Can you share different links other than 4shared please?

----------


## himmelstern

> **[link Point to another website Only the registered members can access]
> *link*
> 
> 
> 
> 
> <![CDATA[[Only Registered And Activated Users Can See Links]
> **[link Point to another website Only the registered members can access]
> *link*
> ...



I see no setup.exe file or medi-cine file, serial for it? that is a portable version??? or is a copy of installation path.See More: Etap 18.0

----------


## himmelstern



----------


## cadguy

L o L

----------


## landtrash

> I see no setup.exe file or medi-cine file, serial for it? that is a portable version??? or is a copy of installation path.



They're copied at a workshop held in Houston on may 2018. Notice this version is not a QA passed build of ETAP (it's a private build, meant for use in educational area).  The projects used during those two days are there for anyone to peek  :Frown:  maybe id the good person who copied at that time... don't know, hope not.
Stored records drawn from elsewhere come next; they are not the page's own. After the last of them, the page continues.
-- ==== Sys2Proof/WellFormed.lean ====
section
/-! DEFINITION. Which terms of `Instr` the encoding admits. Every register-id byte and every immediate is legal
(30_encoding.md R63, R64, R67); the one condition is that an unknown opcode is no opcode of the table (R65). -/

namespace Sys2Proof

/-- The opcode bytes that name a row of their own in the opcode map (R65). -/
def definedOpcodes : List Byte := [0x01#8, 0x02#8, 0x03#8, 0x04#8, 0xFF#8]

/-- The check on an instruction's fields (R65, R67). -/
def Instr.wellFormed : Instr → Bool
  | .load _ _ => true
  | .add _ _ => true
  | .and _ _ => true
  | .out _ => true
  | .hlt => true
  | .unknown op => !definedOpcodes.contains op

/-- An instruction that some bytes encode. -/
abbrev Instr.WellFormed (i : Instr) : Prop := i.wellFormed = true

end Sys2Proof
end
A good soul that makes us a med-icine?

----------


## mehdiraghvash

share license manager installation folder.

----------


## raj151857

Dear Brother's, This is the forum to share for needy friends. Please share ETAP-18 with Med-cine to help needy brothers. God bless you.

----------


## uaytac

Need ***** for Et.. 18.

----------


## uaytac

**[link Point to another website Only the registered members can access]
*link*




<![CDATA[[Only Registered And Activated Users Can See Links]

----------


## himmelstern

> 



can't see, too small file resolution

----------


## uaytac

**[link Point to another website Only the registered members can access]
*link*




<![CDATA[[Only Registered And Activated Users Can See Links]

----------


## himmelstern

> **[link Point to another website Only the registered members can access]
> *link*
> 
> 
> 
> 
> <![CDATA[[Only Registered And Activated Users Can See Links]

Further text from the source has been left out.